Start of DATA RECORDS
-- ==== Sys2Proof/Machine/ComputeMMode.lean ====
section
/-! DEFINITION. The 64 compute instructions with mode bit a = 1: the second operand y is the cell RAM[A] (41_compute_instruction.md R102).
Each is one tick of R100 under its own control pattern; the result named beside it is the closed form of its rule in 42_alu_table.md. -/

namespace Sys2Proof.Machine

/-- R120, c = 000000, `D&M`: comp = D&RAM[A]. -/
def execDAndM (dest : Dest) (jump : Jump) (s : State) : Result := computeTick .mMode 0b000000#6 dest jump s

/-- R121, c = 000001, unsanctioned: comp = ~(D&RAM[A]). -/
def execUM000001 (dest : Dest) (jump : Jump) (s : State) : Result := computeTick .mMode 0b000001#6 dest jump s

/-- R122, c = 000010, `D+M`: comp = D+RAM[A]. -/
def execDPlusM (dest : Dest) (jump : Jump) (s : State) : Result := computeTick .mMode 0b000010#6 dest jump s

/-- R123, c = 000011, unsanctioned: comp = -(D+RAM[A])-1. -/
def execUM000011 (dest : Dest) (jump : Jump) (s : State) : Result := computeTick .mMode 0b000011#6 dest jump s

/-- R124, c = 000100, unsanctioned: comp = D&~RAM[A]. -/
def execUM000100 (dest : Dest) (jump : Jump) (s : State) : Result := computeTick .mMode 0b000100#6 dest jump s

/-- R125, c = 000101, unsanctioned: comp = ~D|RAM[A]. -/
def execUM000101 (dest : Dest) (jump : Jump) (s : State) : Result := computeTick .mMode 0b000101#6 dest jump s

/-- R126, c = 000110, unsanctioned: comp = D-RAM[A]-1. -/
def execUM000110 (dest : Dest) (jump : Jump) (s : State) : Result := computeTick .mMode 0b000110#6 dest jump s

/-- R127, c = 000111, `M-D`: comp = RAM[A]-D. -/
def execMMinusD (dest : Dest) (jump : Jump) (s : State) : Result := computeTick .mMode 0b000111#6 dest jump s

/-- R128, c = 001000, unsanctioned: comp = 0. -/
def execUM001000 (dest : Dest) (jump : Jump) (s : State) : Result := computeTick .mMode 0b001000#6 dest jump s

/-- R129, c = 001001, unsanctioned: comp = -1. -/
def execUM001001 (dest : Dest) (jump : Jump) (s : State) : Result := computeTick .mMode 0b001001#6 dest jump s

/-- R130, c = 001010, unsanctioned: comp = D. -/
def execUM001010 (dest : Dest) (jump : Jump) (s : State) : Result := computeTick .mMode 0b001010#6 dest jump s

/-- R131, c = 001011, unsanctioned: comp = ~D. -/
def execUM001011 (dest : Dest) (jump : Jump) (s : State) : Result := computeTick .mMode 0b001011#6 dest jump s

/-- R132, c = 001100, unsanctioned: comp = D. -/
def execUM001100 (dest : Dest) (jump : Jump) (s : State) : Result := computeTick .mMode 0b001100#6 dest jump s

/-- R133, c = 001101, unsanctioned: comp = ~D. -/
def execUM001101 (dest : Dest) (jump : Jump) (s : State) : Result := computeTick .mMode 0b001101#6 dest jump s

/-- R134, c = 001110, unsanctioned: comp = D-1. -/
def execUM001110 (dest : Dest) (jump : Jump) (s : State) : Result := computeTick .mMode 0b001110#6 dest jump s

/-- R135, c = 001111, unsanctioned: comp = -D. -/
def execUM001111 (dest : Dest) (jump : Jump) (s : State) : Result := computeTick .mMode 0b001111#6 dest jump s

/-- R136, c = 010000, unsanctioned: comp = ~D&RAM[A]. -/
def execUM010000 (dest : Dest) (jump : Jump) (s : State) : Result := computeTick .mMode 0b010000#6 dest jump s

/-- R137, c = 010001, unsanctioned: comp = D|~RAM[A]. -/
def execUM010001 (dest : Dest) (jump : Jump) (s : State) : Result := computeTick .mMode 0b010001#6 dest jump s

/-- R138, c = 010010, unsanctioned: comp = RAM[A]-D-1. -/
def execUM010010 (dest : Dest) (jump : Jump) (s : State) : Result := computeTick .mMode 0b010010#6 dest jump s

/-- R139, c = 010011, `D-M`: comp = D-RAM[A]. -/
def execDMinusM (dest : Dest) (jump : Jump) (s : State) : Result := computeTick .mMode 0b010011#6 dest jump s

/-- R140, c = 010100, unsanctioned: comp = ~(D|RAM[A]). -/
def execUM010100 (dest : Dest) (jump : Jump) (s : State) : Result := computeTick .mMode 0b010100#6 dest jump s

/-- R141, c = 010101, `D|M`: comp = D|RAM[A]. -/
def execDOrM (dest : Dest) (jump : Jump) (s : State) : Result := computeTick .mMode 0b010101#6 dest jump s

/-- R142, c = 010110, unsanctioned: comp = -(D+RAM[A])-2. -/
def execUM010110 (dest : Dest) (jump : Jump) (s : State) : Result := computeTick .mMode 0b010110#6 dest jump s

/-- R143, c = 010111, unsanctioned: comp = D+RAM[A]+1. -/
def execUM010111 (dest : Dest) (jump : Jump) (s : State) : Result := computeTick .mMode 0b010111#6 dest jump s

/-- R144, c = 011000, unsanctioned: comp = 0. -/
def execUM011000 (dest : Dest) (jump : Jump) (s : State) : Result := computeTick .mMode 0b011000#6 dest jump s

/-- R145, c = 011001, unsanctioned: comp = -1. -/
def execUM011001 (dest : Dest) (jump : Jump) (s : State) : Result := computeTick .mMode 0b011001#6 dest jump s

/-- R146, c = 011010, unsanctioned: comp = ~D. -/
def execUM011010 (dest : Dest) (jump : Jump) (s : State) : Result := computeTick .mMode 0b011010#6 dest jump s

/-- R147, c = 011011, unsanctioned: comp = D. -/
def execUM011011 (dest : Dest) (jump : Jump) (s : State) : Result := computeTick .mMode 0b011011#6 dest jump s

/-- R148, c = 011100, unsanctioned: comp = ~D. -/
def execUM011100 (dest : Dest) (jump : Jump) (s : State) : Result := computeTick .mMode 0b011100#6 dest jump s

/-- R149, c = 011101, unsanctioned: comp = D. -/
def execUM011101 (dest : Dest) (jump : Jump) (s : State) : Result := computeTick .mMode 0b011101#6 dest jump s

/-- R150, c = 011110, unsanctioned: comp = -D-2. -/
def execUM011110 (dest : Dest) (jump : Jump) (s : State) : Result := computeTick .mMode 0b011110#6 dest jump s

/-- R151, c = 011111, unsanctioned: comp = D+1. -/
def execUM011111 (dest : Dest) (jump : Jump) (s : State) : Result := computeTick .mMode 0b011111#6 dest jump s

/-- R152, c = 100000, unsanctioned: comp = 0. -/
def execUM100000 (dest : Dest) (jump : Jump) (s : State) : Result := computeTick .mMode 0b100000#6 dest jump s

/-- R153, c = 100001, unsanctioned: comp = -1. -/
def execUM100001 (dest : Dest) (jump : Jump) (s : State) : Result := computeTick .mMode 0b100001#6 dest jump s

/-- R154, c = 100010, unsanctioned: comp = RAM[A]. -/
def execUM100010 (dest : Dest) (jump : Jump) (s : State) : Result := computeTick .mMode 0b100010#6 dest jump s

/-- R155, c = 100011, unsanctioned: comp = ~RAM[A]. -/
def execUM100011 (dest : Dest) (jump : Jump) (s : State) : Result := computeTick .mMode 0b100011#6 dest jump s

/-- R156, c = 100100, unsanctioned: comp = 0. -/
def execUM100100 (dest : Dest) (jump : Jump) (s : State) : Result := computeTick .mMode 0b100100#6 dest jump s

/-- R157, c = 100101, unsanctioned: comp = -1. -/
def execUM100101 (dest : Dest) (jump : Jump) (s : State) : Result := computeTick .mMode 0b100101#6 dest jump s

/-- R158, c = 100110, unsanctioned: comp = ~RAM[A]. -/
def execUM100110 (dest : Dest) (jump : Jump) (s : State) : Result := computeTick .mMode 0b100110#6 dest jump s

/-- R159, c = 100111, unsanctioned: comp = RAM[A]. -/
def execUM100111 (dest : Dest) (jump : Jump) (s : State) : Result := computeTick .mMode 0b100111#6 dest jump s

/-- R160, c = 101000, unsanctioned: comp = 0. -/
def execUM101000 (dest : Dest) (jump : Jump) (s : State) : Result := computeTick .mMode 0b101000#6 dest jump s

/-- R161, c = 101001, unsanctioned: comp = -1. -/
def execUM101001 (dest : Dest) (jump : Jump) (s : State) : Result := computeTick .mMode 0b101001#6 dest jump s

/-- R162, c = 101010, unsanctioned: comp = 0. -/
def execUM101010 (dest : Dest) (jump : Jump) (s : State) : Result := computeTick .mMode 0b101010#6 dest jump s

/-- R163, c = 101011, unsanctioned: comp = -1. -/
def execUM101011 (dest : Dest) (jump : Jump) (s : State) : Result := computeTick .mMode 0b101011#6 dest jump s

/-- R164, c = 101100, unsanctioned: comp = 0. -/
def execUM101100 (dest : Dest) (jump : Jump) (s : State) : Result := computeTick .mMode 0b101100#6 dest jump s

/-- R165, c = 101101, unsanctioned: comp = -1. -/
def execUM101101 (dest : Dest) (jump : Jump) (s : State) : Result := computeTick .mMode 0b101101#6 dest jump s

/-- R166, c = 101110, unsanctioned: comp = -1. -/
def execUM101110 (dest : Dest) (jump : Jump) (s : State) : Result := computeTick .mMode 0b101110#6 dest jump s

/-- R167, c = 101111, unsanctioned: comp = 0. -/
def execUM101111 (dest : Dest) (jump : Jump) (s : State) : Result := computeTick .mMode 0b101111#6 dest jump s

/-- R168, c = 110000, `M`: comp = RAM[A]. -/
def execCompM (dest : Dest) (jump : Jump) (s : State) : Result := computeTick .mMode 0b110000#6 dest jump s

/-- R169, c = 110001, `!M`: comp = ~RAM[A]. -/
def execNotM (dest : Dest) (jump : Jump) (s : State) : Result := computeTick .mMode 0b110001#6 dest jump s

/-- R170, c = 110010, `M-1`: comp = RAM[A]-1. -/
def execMMinus1 (dest : Dest) (jump : Jump) (s : State) : Result := computeTick .mMode 0b110010#6 dest jump s

/-- R171, c = 110011, `-M`: comp = -RAM[A]. -/
def execNegM (dest : Dest) (jump : Jump) (s : State) : Result := computeTick .mMode 0b110011#6 dest jump s

/-- R172, c = 110100, unsanctioned: comp = ~RAM[A]. -/
def execUM110100 (dest : Dest) (jump : Jump) (s : State) : Result := computeTick .mMode 0b110100#6 dest jump s

/-- R173, c = 110101, unsanctioned: comp = RAM[A]. -/
def execUM110101 (dest : Dest) (jump : Jump) (s : State) : Result := computeTick .mMode 0b110101#6 dest jump s

/-- R174, c = 110110, unsanctioned: comp = -RAM[A]-2. -/
def execUM110110 (dest : Dest) (jump : Jump) (s : State) : Result := computeTick .mMode 0b110110#6 dest jump s

/-- R175, c = 110111, `M+1`: comp = RAM[A]+1. -/
def execMPlus1 (dest : Dest) (jump : Jump) (s : State) : Result := computeTick .mMode 0b110111#6 dest jump s

/-- R176, c = 111000, unsanctioned: comp = 0. -/
def execUM111000 (dest : Dest) (jump : Jump) (s : State) : Result := computeTick .mMode 0b111000#6 dest jump s

/-- R177, c = 111001, unsanctioned: comp = -1. -/
def execUM111001 (dest : Dest) (jump : Jump) (s : State) : Result := computeTick .mMode 0b111001#6 dest jump s

/-- R178, c = 111010, unsanctioned: comp = -1. -/
def execUM111010 (dest : Dest) (jump : Jump) (s : State) : Result := computeTick .mMode 0b111010#6 dest jump s

/-- R179, c = 111011, unsanctioned: comp = 0. -/
def execUM111011 (dest : Dest) (jump : Jump) (s : State) : Result := computeTick .mMode 0b111011#6 dest jump s

/-- R180, c = 111100, unsanctioned: comp = -1. -/
def execUM111100 (dest : Dest) (jump : Jump) (s : State) : Result := computeTick .mMode 0b111100#6 dest jump s

/-- R181, c = 111101, unsanctioned: comp = 0. -/
def execUM111101 (dest : Dest) (jump : Jump) (s : State) : Result := computeTick .mMode 0b111101#6 dest jump s

/-- R182, c = 111110, unsanctioned: comp = -2. -/
def execUM111110 (dest : Dest) (jump : Jump) (s : State) : Result := computeTick .mMode 0b111110#6 dest jump s

/-- R183, c = 111111, unsanctioned: comp = 1. -/
def execUM111111 (dest : Dest) (jump : Jump) (s : State) : Result := computeTick .mMode 0b111111#6 dest jump s

end Sys2Proof.Machine
end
End of DATA RECORDS
WORK REQUIRED: Extract each line holding the word "Machine" from the records.

TASK RESULT:
-- ==== Sys2Proof/Machine/ComputeMMode.lean ====
namespace Sys2Proof.Machine
end Sys2Proof.Machine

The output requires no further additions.